As Nguyen fled the house after the shootings, she encountered her nephew, Gianni Melchiondo, who was preparing to leave for work.
He found Nguyen on the front lawn, holding a box of photos. She asked Melchiondo if he would take the photos to her ex-husband, who works with him, investigators said. Melchiondo agreed, and when he took the photos from Nguyen, authorities said, she pulled out a Ruger .38-caliber revolver that she owned, aimed it at him, and pulled the trigger twice.
The gun did not fire, and Melchiondo was able to wrestle it away from Nguyen, who then fled in her minivan, Schorn said. The Ruger was functioning and loaded at the time, but because Nguyen had disposed of the two empty shell casings from the shots she fired at her sons, the gun misfired.
Melchiondo, in a statement he read in court Wednesday, said he still suffers from anxiety and depression from his near-fatal encounter.

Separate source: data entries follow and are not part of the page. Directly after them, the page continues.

/-- THE ELEMENTS OF A COPY (R243): without a gather, one for each tuple of indices, at the sums of index times stride; with one, the
outermost index of the source is taken from a list, and the destination is packed row by row. -/
def CopyElements (r : CopyRec) (idx : List Nat) (offs : List (Int × Int)) : Prop :=
  let inner := (r.dims.map (·.2.2)).dropLast
  (r.gather = false → (offs.length = (r.dims.map (·.2.2)).prod) ∧
    ∀ o, o ∈ offs ↔ ∃ t, Within t (r.dims.map (·.2.2)) ∧ o = (dot t (r.dims.map (·.2.1)), dot t (r.dims.map (·.1)))) ∧
  (r.gather = true → (offs.length = inner.prod * r.idxN) ∧
    ∀ o, o ∈ offs ↔ ∃ t i, Within t inner ∧ i < r.idxN ∧
      o = (dot t (r.dims.map (·.2.1)).dropLast + (idx.getD i 0 : Nat) * (r.dims.map (·.2.1)).getLastD 0,
        (((i * inner.prod + lin t inner) * r.e : Nat) : Int)))

/-- The address of an element of one side of a copy, by its kind: a linear virtual address, a scratchpad address, or an offset into a view
range of the handle's region (R241, R243). -/
def ElemAddr (kind : Nat) (lay : Option Layout) (base e : Nat) (o : Int) (a : CopyAddr) : Prop :=
  let v := (((base : Int) + o) % 2 ^ 64).toNat
  (kind = 0 → v < 2 ^ 48 ∧ a = .va v) ∧ (kind = 1 → a = .sp (BitVec.ofNat 64 v)) ∧
  (2 ≤ kind → ∃ y, lay = some y ∧ 0 ≤ (base : Int) + o ∧ (base : Int) + o + e ≤ y.rowsP * y.colsP * y.e ∧ a = .va (y.base (kind - 1) + v))

/-- The addresses of one side of a copy, element by element. -/
def ElemAddrs (kind : Nat) (lay : Option Layout) (base e : Nat) (offs : List Int) (as_ : List CopyAddr) : Prop :=
  as_.length = offs.length ∧ ∀ (j : Nat) o a, offs[j]? = some o → as_[j]? = some a → ElemAddr kind lay base e o a

/-- THE PLACES OF THE ELEMENTS OF A COMMAND (R242, R243): each element's address on either side, translated for the copy engine's block,
the sources first. -/
def ElementPlaces (s0 s1 : State) (r : CopyRec) (offs : List (Int × Int)) (l : List (CopyPlace × CopyPlace)) : Prop :=
  let g := s0.curG
  let load := Need.load.by (copyBlock (coreCluster (groupCore g)))
  let store := Need.store.by (copyBlock (coreCluster (groupCore g)))
  ∃ (ls ld : Option Layout) (src dst : List CopyAddr) (y0 y1 y2 y3 : Seen),
    copyLayout g load r.skind r.srcH ⟨s0, []⟩ = (y0, .inl ls) ∧ copyLayout g store r.dkind r.dstH y0 = (y1, .inl ld) ∧
    ElemAddrs r.skind ls r.srcA r.e (offs.map (·.1)) src ∧ ElemAddrs r.dkind ld r.dstA r.e (offs.map (·.2)) dst ∧
    Seen.each (copyPlace g r.e load) src y1 = (y2, l.map fun e => .inl e.1) ∧
    Seen.each (copyPlace g r.e store) dst y2 = (y3, l.map fun e => .inl e.2) ∧ y3.st = s1

/-- WHAT AN ENGINE COMMAND FINDS IN A BYTE that it reads by a path kind (R114, R116–R119): the present byte where every recorded write of the
byte is ordered before the command; in any case the present byte, or one that a recorded write replaced. -/
def FindsOp (s : State) (id c : Nat) (space : Space) (kind A b : Nat) : Prop :=
  ((∀ r ∈ s.writes, Covers r space A → s.knowsOp id c kind r = true) → b = (s.byteOf space A).toNat) ∧
  (b = (s.byteOf space A).toNat ∨ ∃ r ∈ s.writes, Covers r space A ∧ b = (r.old.getD (A - r.addr) 0).toNat)

/-- The element steps of a command, n of them: each takes some move that is left and reads its source; the bytes found are written at once,
or kept for a later step (R243). -/
def ElementSteps (id c size : Nat) : Nat → List (CopyPlace × CopyPlace) → State → List (CopyPlace × CopyPlace) → State → Prop
  | 0, ms, s, ns, u => ns = ms ∧ u = s
  | n + 1, ms, s, ns, u => (ms = [] ∧ ns = [] ∧ u = s) ∨ ∃ (j : Nat) (a b : CopyPlace) (v : List Byte), ms[j]? = some (a, b) ∧
      a.read s id c size = .inl v ∧
      (ElementSteps id c size n (ms.set j (.data v, b)) (a.touch s size) ns u ∨
        ElementSteps id c size n (ms.eraseIdx j) (b.write (a.touch s size) id c v) ns u)
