/-! ## `setWg` -/

@[simp] theorem setWg_mem (s : State) (k : Nat) (x : Workgroup) : (s.setWg k x).mem = s.mem := rfl
@[simp] theorem setWg_sp (s : State) (k : Nat) (x : Workgroup) : (s.setWg k x).sp = s.sp := rfl
@[simp] theorem setWg_threads (s : State) (k : Nat) (x : Workgroup) : (s.setWg k x).threads = s.threads := rfl
@[simp] theorem setWg_groups (s : State) (k : Nat) (x : Workgroup) : (s.setWg k x).groups = s.groups := rfl
@[simp] theorem setWg_cores (s : State) (k : Nat) (x : Workgroup) : (s.setWg k x).cores = s.cores := rfl
@[simp] theorem setWg_clusters (s : State) (k : Nat) (x : Workgroup) : (s.setWg k x).clusters = s.clusters := rfl
@[simp] theorem setWg_courses (s : State) (k : Nat) (x : Workgroup) : (s.setWg k x).courses = s.courses := rfl
@[simp] theorem setWg_copyq (s : State) (k : Nat) (x : Workgroup) : (s.setWg k x).copyq = s.copyq := rfl
@[simp] theorem setWg_regions (s : State) (k : Nat) (x : Workgroup) : (s.setWg k x).regions = s.regions := rfl
@[simp] theorem setWg_sleepers (s : State) (k : Nat) (x : Workgroup) : (s.setWg k x).sleepers = s.sleepers := rfl
@[simp] theorem setWg_ops (s : State) (k : Nat) (x : Workgroup) : (s.setWg k x).ops = s.ops := rfl
@[simp] theorem setWg_joins (s : State) (k : Nat) (x : Workgroup) : (s.setWg k x).joins = s.joins := rfl
@[simp] theorem setWg_pending (s : State) (k : Nat) (x : Workgroup) : (s.setWg k x).pending = s.pending := rfl
@[simp] theorem setWg_tlb (s : State) (k : Nat) (x : Workgroup) : (s.setWg k x).tlb = s.tlb := rfl
@[simp] theorem setWg_tabs (s : State) (k : Nat) (x : Workgroup) : (s.setWg k x).tabs = s.tabs := rfl
@[simp] theorem setWg_codes (s : State) (k : Nat) (x : Workgroup) : (s.setWg k x).codes = s.codes := rfl
@[simp] theorem setWg_layouts (s : State) (k : Nat) (x : Workgroup) : (s.setWg k x).layouts = s.layouts := rfl
@[simp] theorem setWg_writes (s : State) (k : Nat) (x : Workgroup) : (s.setWg k x).writes = s.writes := rfl
@[simp] theorem setWg_world (s : State) (k : Nat) (x : Workgroup) : (s.setWg k x).world = s.world := rfl
@[simp] theorem setWg_wtSync (s : State) (k : Nat) (x : Workgroup) : (s.setWg k x).wtSync = s.wtSync := rfl
@[simp] theorem setWg_xfers (s : State) (k : Nat) (x : Workgroup) : (s.setWg k x).xfers = s.xfers := rfl
@[simp] theorem setWg_routers (s : State) (k : Nat) (x : Workgroup) : (s.setWg k x).routers = s.routers := rfl
@[simp] theorem setWg_drains (s : State) (k : Nat) (x : Workgroup) : (s.setWg k x).drains = s.drains := rfl
@[simp] theorem setWg_arbs (s : State) (k : Nat) (x : Workgroup) : (s.setWg k x).arbs = s.arbs := rfl
@[simp] theorem setWg_stops (s : State) (k : Nat) (x : Workgroup) : (s.setWg k x).stops = s.stops := rfl
@[simp] theorem setWg_portq (s : State) (k : Nat) (x : Workgroup) : (s.setWg k x).portq = s.portq := rfl
@[simp] theorem setWg_portDrain (s : State) (k : Nat) (x : Workgroup) : (s.setWg k x).portDrain = s.portDrain := rfl
@[simp] theorem setWg_portLast (s : State) (k : Nat) (x : Workgroup) : (s.setWg k x).portLast = s.portLast := rfl
@[simp] theorem setWg_frames (s : State) (k : Nat) (x : Workgroup) : (s.setWg k x).frames = s.frames := rfl
@[simp] theorem setWg_linksDown (s : State) (k : Nat) (x : Workgroup) : (s.setWg k x).linksDown = s.linksDown := rfl
@[simp] theorem setWg_portsDown (s : State) (k : Nat) (x : Workgroup) : (s.setWg k x).portsDown = s.portsDown := rfl
@[simp] theorem setWg_coresGone (s : State) (k : Nat) (x : Workgroup) : (s.setWg k x).coresGone = s.coresGone := rfl
@[simp] theorem setWg_coresHeld (s : State) (k : Nat) (x : Workgroup) : (s.setWg k x).coresHeld = s.coresHeld := rfl
@[simp] theorem setWg_retired (s : State) (k : Nat) (x : Workgroup) : (s.setWg k x).retired = s.retired := rfl
@[simp] theorem setWg_slices (s : State) (k : Nat) (x : Workgroup) : (s.setWg k x).slices = s.slices := rfl
@[simp] theorem setWg_sys (s : State) (k : Nat) (x : Workgroup) : (s.setWg k x).sys = s.sys := rfl
@[simp] theorem setWg_cycle (s : State) (k : Nat) (x : Workgroup) : (s.setWg k x).cycle = s.cycle := rfl
@[simp] theorem setWg_evWait (s : State) (k : Nat) (x : Workgroup) : (s.setWg k x).evWait = s.evWait := rfl
@[simp] theorem setWg_acctWait (s : State) (k : Nat) (x : Workgroup) : (s.setWg k x).acctWait = s.acctWait := rfl
@[simp] theorem setWg_awaits (s : State) (k : Nat) (x : Workgroup) : (s.setWg k x).awaits = s.awaits := rfl
@[simp] theorem setWg_parks (s : State) (k : Nat) (x : Workgroup) : (s.setWg k x).parks = s.parks := rfl
@[simp] theorem setWg_samples (s : State) (k : Nat) (x : Workgroup) : (s.setWg k x).samples = s.samples := rfl
@[simp] theorem setWg_launches (s : State) (k : Nat) (x : Workgroup) : (s.setWg k x).launches = s.launches := rfl
@[simp] theorem setWg_attached (s : State) (k : Nat) (x : Workgroup) : (s.setWg k x).attached = s.attached := rfl
@[simp] theorem setWg_dbgData (s : State) (k : Nat) (x : Workgroup) : (s.setWg k x).dbgData = s.dbgData := rfl
@[simp] theorem setWg_edited (s : State) (k : Nat) (x : Workgroup) : (s.setWg k x).edited = s.edited := rfl
@[simp] theorem setWg_latent (s : State) (k : Nat) (x : Workgroup) : (s.setWg k x).latent = s.latent := rfl
@[simp] theorem setWg_boot (s : State) (k : Nat) (x : Workgroup) : (s.setWg k x).boot = s.boot := rfl
@[simp] theorem setWg_nextId (s : State) (k : Nat) (x : Workgroup) : (s.setWg k x).nextId = s.nextId := rfl
@[simp] theorem setWg_draw (s : State) (k : Nat) (x : Workgroup) : (s.setWg k x).draw = s.draw := rfl
@[simp] theorem setWg_seq (s : State) (k : Nat) (x : Workgroup) : (s.setWg k x).seq = s.seq := rfl
@[simp] theorem setWg_hole (s : State) (k : Nat) (x : Workgroup) : (s.setWg k x).hole = s.hole := rfl
@[simp] theorem setWg_cur (s : State) (k : Nat) (x : Workgroup) : (s.setWg k x).cur = s.cur := rfl
@[simp] theorem setWg_turns (s : State) (k : Nat) (x : Workgroup) : (s.setWg k x).turns = s.turns := rfl
@[simp] theorem setWg_agenda (s : State) (k : Nat) (x : Workgroup) : (s.setWg k x).agenda = s.agenda := rfl
@[simp] theorem setWg_inputs (s : State) (k : Nat) (x : Workgroup) : (s.setWg k x).inputs = s.inputs := rfl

He wonders what would have happened had he been unable to take the gun away from Nguyen.
“I’m at peace with God,” he said, “and I know she’ll have to face him when the time comes.”
After fleeing, Nguyen drove to New Jersey to buy heroin, then headed to the parking lot of a church near her Upper Makefield home, prosecutors said. There, unfamiliar with drugs, she ingested it by dissolving it in water and drinking it. She hastily scrawled a note, saying “Please call 911! My children are Dead in their bed” and giving her address.
Police arrived in time to take Nguyen to a nearby hospital. Her sons, meanwhile, remained on life support for four days until their organs could be donated through the Gift of Life program.
After Nguyen was sentenced, Schorn said Tini and his family could continue the difficult journey of healing.
“This day was a long time coming for this family,” she said.